- Возьмите их все, сударыня, возьмите, - застенчиво произнесла Женевьева.
- Нет, - сказала королева с улыбкой, - этот букет, может быть, достался вам от любимой вами особы, и я не хочу вас лишать его.
Женевьева покраснела, и этот румянец заставил улыбнуться королеву.
- Ну, ну, гражданка Капет, - сказал Агрикола, - двигайся!
Королева поклонилась и продолжала путь свой, но прежде, нежели скрыться с глаз, она еще раз обернулась и произнесла:
- Какой чудный запах от этой гвоздики и какая миленькая женщина!
- Она не видала меня, - проговорил Моран, который почти на коленях стоял в углу коридора и в самом деле не был замечен королевой.
- Но вы ее хорошо видели, не правда ли, Моран, не так ли, Женевьева? - сказал Морис, вдвойне счастливый, что угодил друзьям своим и доставил ничтожное удовольствие несчастной заключенной.
- О, да, да, - сказала Женевьева, - я ее очень хорошо видела и если бы еще сто лет прожила, то так же видела бы ее, как теперь.
- А как вы ее находите?
- Прекрасной.
- А вы, Моран?
Моран всплеснул руками, ни слова не отвечая.
- Скажите, - тихо и с усмешкой сказал Морис, обращаясь к Женевьеве, - уж не в королеву ли влюблен Моран?
Женевьева вздрогнула, но тут же оправилась:
- Да, признаюсь, - отвечала она с улыбкой, - и в самом деле на то похоже.
- Что же вы мне ничего не говорите, Моран, как вы нашли королеву? - настоятельно повторил Морис.

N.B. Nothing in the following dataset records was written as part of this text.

-- ==== Sys2Proof/Tests/Slice0.lean ====
section
/-! SUPPORT. Tests of the model and witnesses of the statements. Expected values come from the manual's rules and
worked examples, named in each test's comment; a `witness_` theorem shows a concrete state and operands that meet the
hypotheses of the statement it names, one for each clause. -/

namespace Sys2Proof.Tests

open Sys2Proof Sys2Proof.Machine

-- One theorem after another: each `decide +kernel` would else hold a thread while it waits for those before it.
set_option Elab.async false

/-! ### Helpers -/

/-- The state a command leaves. -/
def after (c : Instr) (s : State) : State :=
  match exec c s with
  | .next t => t
  | _ => s

/-- The state a step leaves. -/
def stepped (s : State) : State :=
  match step s with
  | .next t => t
  | _ => s

/-- The last frame the part has sent, when it is a reply. -/
def said (s : State) : Option ReplyBody :=
  match s.linkOut.getLast? with
  | some (.reply _ b) => some b
  | _ => none

/-- A request with tag 1. -/
def asks {α : Type} (a : α) : Taken α := ⟨1, some a⟩

/-- The plate 1 of page 7 of the CLOSED SCAN edition (900, 1). -/
def old : PlateRef := ⟨900, 1, 7, 1⟩

/-- A READY part: an edition CLOSED with a STORED plate and its copy, an OPEN one with a STORED plate and a FAILED one on
top, a CLOSING one with a plate QUEUED, photos STORED, FAILED and QUEUED, one account, the units ONLINE. -/
def base : State :=
  { State.reset with
    part := .ready, supplyHeld := false, date := some ⟨1000, 0, 0⟩
    units := List.replicate 4 ⟨.online, 5000, 4000, 0, 0, none⟩
    accounts := [⟨7, false, 20000, 5000, 50, 0⟩]
    photos := [⟨5, .stored, 100, 1, some ⟨3, 2⟩, 900, 12, 4000, 60, none, false, 1, 0⟩,
      ⟨6, .failed, 100, 1, none, 900, 12, 4000, 60, none, false, 0, 0⟩,
      ⟨8, .queued, 100, 1, none, 900, 12, 4000, 60, some 1005, false, 0, 0⟩]
    editions := [
      ⟨900, 1, .scan, 1, 3, .closed,
        [⟨7, [⟨.stored, 8192, some (2, 1), 1, some ⟨0, 10⟩, [5], some ⟨⟨2, 40⟩, 8192, 3, 1, 1, 0, 1⟩, 0⟩]⟩]⟩,
      ⟨1000, 2, .press, 0, 0, .opened,
        [⟨1, [⟨.stored, 70000, none, 1, some ⟨1, 0⟩, [], none, 0⟩, ⟨.failed, 9, none, 1, none, [], none, 0⟩]⟩]⟩,
      ⟨1001, 1, .press, 0, 0, .closing 1 (some 0), [⟨1, [⟨.queued, 3, none, 1, none, [], none, 0⟩]⟩]⟩]
    queue := [⟨.photo 8, 1, 1, [], [0], 0, [], none⟩, ⟨.plate ⟨1001, 1, 1, 1⟩, 1, 1, [], [1], 0, [], none⟩]
    free := 20000 }

/-- The read of ticket 41. -/
def read41 : Read := ⟨.ticket 41, .plate old, .original, 0, 10, 1, 1, crc32 [0#8]⟩

/-- Job 7 on the old plate in a state, with the items that wait for it. -/
def job (st : JobState) (l : List (Nat × Nat)) : Job :=
  ⟨7, old, 4, .routine, st, none, true, l, false, none, 0, 0, 0, 0, 0, [5], [6], [], [], none, none⟩

/-- The same with work under way: a slot bound, a ticket READING on unit 0, one READY, a job FETCHING. -/
def busy : State :=
  { base with
    slots := [some ⟨.photo 6, .photo, 3, crc32 [1#8, 2#8, 3#8], [], false, crc32Start, [2], 0⟩, none, none, none]
    tickets := [⟨41, .plate old, .original, .reading, ⟨⟨0, 10⟩, 1, crc32 [0#8]⟩, [3], []⟩,
      ⟨42, .photo 5, .original, .ready (some 0), ⟨⟨3, 2⟩, 1, crc32 [0#8]⟩, [4], [0#8]⟩]
    nextTicket := 43
    jobs := [job .fetching []]
    reads := [⟨.job 7, .plate old, .original, 0, 10, 1, 8192, 1⟩]
    units := [⟨.online, 5000, 4000, 7, 0,
        some ⟨0, .read read41 1 true, 0, 4⟩⟩,
      ⟨.online, 5000, 4000, 0, 0, none⟩, ⟨.online, 5000, 4000, 0, 0, none⟩, ⟨.online, 5000, 4000, 0, 0, none⟩] }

- Я нашел ее весьма бледной.
Морис взял Женевьеву под руку и сошел с ней на двор. На темной лестнице показалось ему, будто Женевьева поцеловала у него руку.

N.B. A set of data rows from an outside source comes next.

-- ==== Sys2Proof/Machine/State.lean ====
section
/-! DEFINITION. The state of the block: R15's tuple as plain data, with the two fields of the model that hold the
host's side of the port, the result codes of R95, and the reset state of R111. -/

namespace Sys2Proof.Machine

/-- A 6-byte hardware address in wire order (R20): `b0` is index 0. It has no numeric interpretation. -/
structure HwAddr where
  b0 : Byte
  b1 : Byte
  b2 : Byte
  b3 : Byte
  b4 : Byte
  b5 : Byte
deriving DecidableEq, Repr

/-- The header register file (R19), one register per field of the fixed header region, in wire order. -/
structure Hdr where
  /-- Transport version. -/
  tver : Half
  /-- Tag hardware address. -/
  tag : HwAddr
  /-- Access-point hardware address. -/
  ap : HwAddr
  /-- Sequence number. -/
  seq : Half
  /-- CCX header version. -/
  cver : Byte
  /-- Transmit power. -/
  pwr : Byte
  /-- Wifi channel. -/
  chan : Byte
  /-- Regulatory class. -/
  rcls : Byte
  /-- Burst count. -/
  burst : Byte
  /-- System group id. -/
  sysid : Byte
  /-- System group length byte, emitted as stored (R22). -/
  syslen : Byte
  /-- Product type. -/
  ptype : Half
  /-- Battery group id. -/
  batid : Byte
  /-- Battery group length byte, emitted as stored (R22). -/
  batlen : Byte
  /-- Packed battery percent byte (R21). -/
  pct : Byte
  /-- Days remaining. -/
  days : Half
  /-- Age in days. -/
  age : Word
deriving DecidableEq, Repr

/-- STATUS (R26). The reserved bits read 0 and have no storage. -/
structure Status where
  /-- Result code of the most recent command. -/
  err : BitVec 4
  /-- Sticky: some command ended with ERR ≠ 0. -/
  anyErr : Bool
  /-- Sticky: a WDEC in compatible mode dropped its last byte (R81). -/
  oddDrop : Bool
deriving DecidableEq, Repr

/-- CTRL (R27). The reserved bits read 0 and have no storage. -/
structure Ctrl where
  /-- false: strict mode; true: compatible mode. -/
  oddMode : Bool
deriving DecidableEq, Repr

/-- The contents of IN or OUT: (index, byte) pairs with indices strictly rising, none holding 0x00, which is what an
unlisted index holds (R111: both buffers reset to 0x00; log 8). -/
abbrev Memory := List Host.Cell

/-- A natural in 0..256: the type R15 gives IN_LEN and OUT_LEN. -/
abbrev BufLen := Fin 257

/-- The result codes of R95. -/
inductive ResultCode where
  | ok | trunc | oddlen | ovf | illegal
deriving DecidableEq, Repr

/-- R15's tuple, then the model's own two fields. -/
structure State where
  /-- The last command word written (R25, R35). -/
  cmd : Word
  status : Status
  ctrl : Ctrl
  /-- The float register: a 32-bit pattern (R18). -/
  f : Word
  /-- The input buffer IN (R23). -/
  inBuf : Memory
  /-- IN_LEN: how many bytes of IN are valid (R23). -/
  inLen : BufLen
  /-- The output buffer OUT (R24). -/
  outBuf : Memory
  /-- OUT_LEN: how many bytes of OUT have been produced (R24). -/
  outLen : BufLen
  hdr : Hdr
  /-- The MODEL's: the host events still to come, the next one first (DESIGN CHOICE, log 2). -/
  pending : List HostEvent
  /-- The MODEL's: the values HostRead has returned, oldest first (DESIGN CHOICE, log 3). -/
  replies : List Word
deriving DecidableEq, Repr

/-- The faults of the machine: none. "A host transaction itself never fails" (R103), "The block never halts, stops or
waits by itself: every state accepts every transaction" (R118), and a failed command is recorded in STATUS (R97).
So nothing raises a fault, and leaving the type without a constructor is safe (log 6). -/
inductive Fault
deriving DecidableEq, Repr

/-- The refusals of the machine. -/
inductive Refusal where
  /-- An instruction without a meaning would be refused so, by its arm of `exec`. Safe: the run stops. No arm raises
  it: every command of R63 has its meaning. -/
  | notModelled (mnemonic : String)
deriving DecidableEq, Repr

/-- What a transaction or a command answers. -/
abbrev Result := Host.Outcome State Fault Refusal

/-- The HDR registers of `ResetState(P_SYSID, P_BATID)` (R111). -/
def Hdr.resetWith (pSysid pBatid : Byte) : Hdr where
  tver := 0x0000#16
  tag := ⟨0#8, 0#8, 0#8, 0#8, 0#8, 0#8⟩
  ap := ⟨0#8, 0#8, 0#8, 0#8, 0#8, 0#8⟩
  seq := 0x0000#16
  cver := 0x00#8
  pwr := 17#8
  chan := 1#8
  rcls := 0#8
  burst := 3#8
  sysid := pSysid
  syslen := 2#8
  ptype := 0x0000#16
  batid := pBatid
  batlen := 7#8
  pct := 0x41#8
  days := 100#16
  age := 10#32

/-- `ResetState(P_SYSID, P_BATID)` (R111), with no host event to come and none answered (logs 2 and 3). -/
def State.resetWith (pSysid pBatid : Byte) : State where
  cmd := 0x00000000#32
  status := ⟨0#4, false, false⟩
  ctrl := ⟨false⟩
  f := 0x00000000#32
  inBuf := []
  inLen := 0
  outBuf := []
  outLen := 0
  hdr := Hdr.resetWith pSysid pBatid
  pending := []
  replies := []

/-- The machine right after reset (R111), for the parameters of the implementation at hand (R6). -/
def State.reset : State := State.resetWith Config.pSysid Config.pBatid

/-! The named updates of one register or buffer each. `Laws/State.lean` says what each one changes. -/

def State.setCmd (s : State) (v : Word) : State := { s with cmd := v }
def State.setStatus (s : State) (v : Status) : State := { s with status := v }
def State.setCtrl (s : State) (v : Ctrl) : State := { s with ctrl := v }
def State.setF (s : State) (v : Word) : State := { s with f := v }
def State.setIn (s : State) (m : Memory) : State := { s with inBuf := m }
def State.setInLen (s : State) (n : BufLen) : State := { s with inLen := n }
def State.setOut (s : State) (m : Memory) (n : BufLen) : State := { s with outBuf := m, outLen := n }
def State.setHdr (s : State) (h : Hdr) : State := { s with hdr := h }
def State.setPending (s : State) (es : List HostEvent) : State := { s with pending := es }
def State.setReplies (s : State) (vs : List Word) : State := { s with replies := vs }

end Sys2Proof.Machine
end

- Это что значит, Женевьева? - спросил Морис.
- Это значит, Морис, что ради одного моего каприза вы рисковали вашей головой.
- О, вот уж преувеличение, Женевьева, - сказал Морис. - Вы знаете, не признательности жажду я от вас, а другого чувства.
Женевьева слегка пожала его руку.
Моран следовал за ними нетвердыми шагами.
Пришли во двор. Лорен осмотрел двух посетителей к выпустил их из Тампля.
Перед расставанием Женевьева взяла с Мориса слово прийти на другой день к обеду на старую улицу Сен-Жак.
XXII. Цензор Симон
Морис возвратился к своему посту. Сердце его было полно неизъяснимого блаженства. Он застал жену Тизона плачущей.
- Ты что еще, мать моя? - спросил он.
- То, что я взбешена! - сказала тюремщица.
- А за что?
- За то, что все несправедливо для бедных людей на этом свете!
- В чем, однако?..
- Вы богаты, вы, гражданин, приходите сюда на один только день; и вам дозволяется принимать хорошеньких женщин, которые подносят букеты цветов австриячке; а я безвыходно торчу в голубятнике, и мне запрещают видеть мою бедную Софью!
Морис взял ее руку и всунул в нее десятифранковую ассигнацию.
- На, возьми это, добрая Тизон, - сказал он ей, - возьми это и ободрись. Э, боже мой! Австриячка не вечно же будет жить!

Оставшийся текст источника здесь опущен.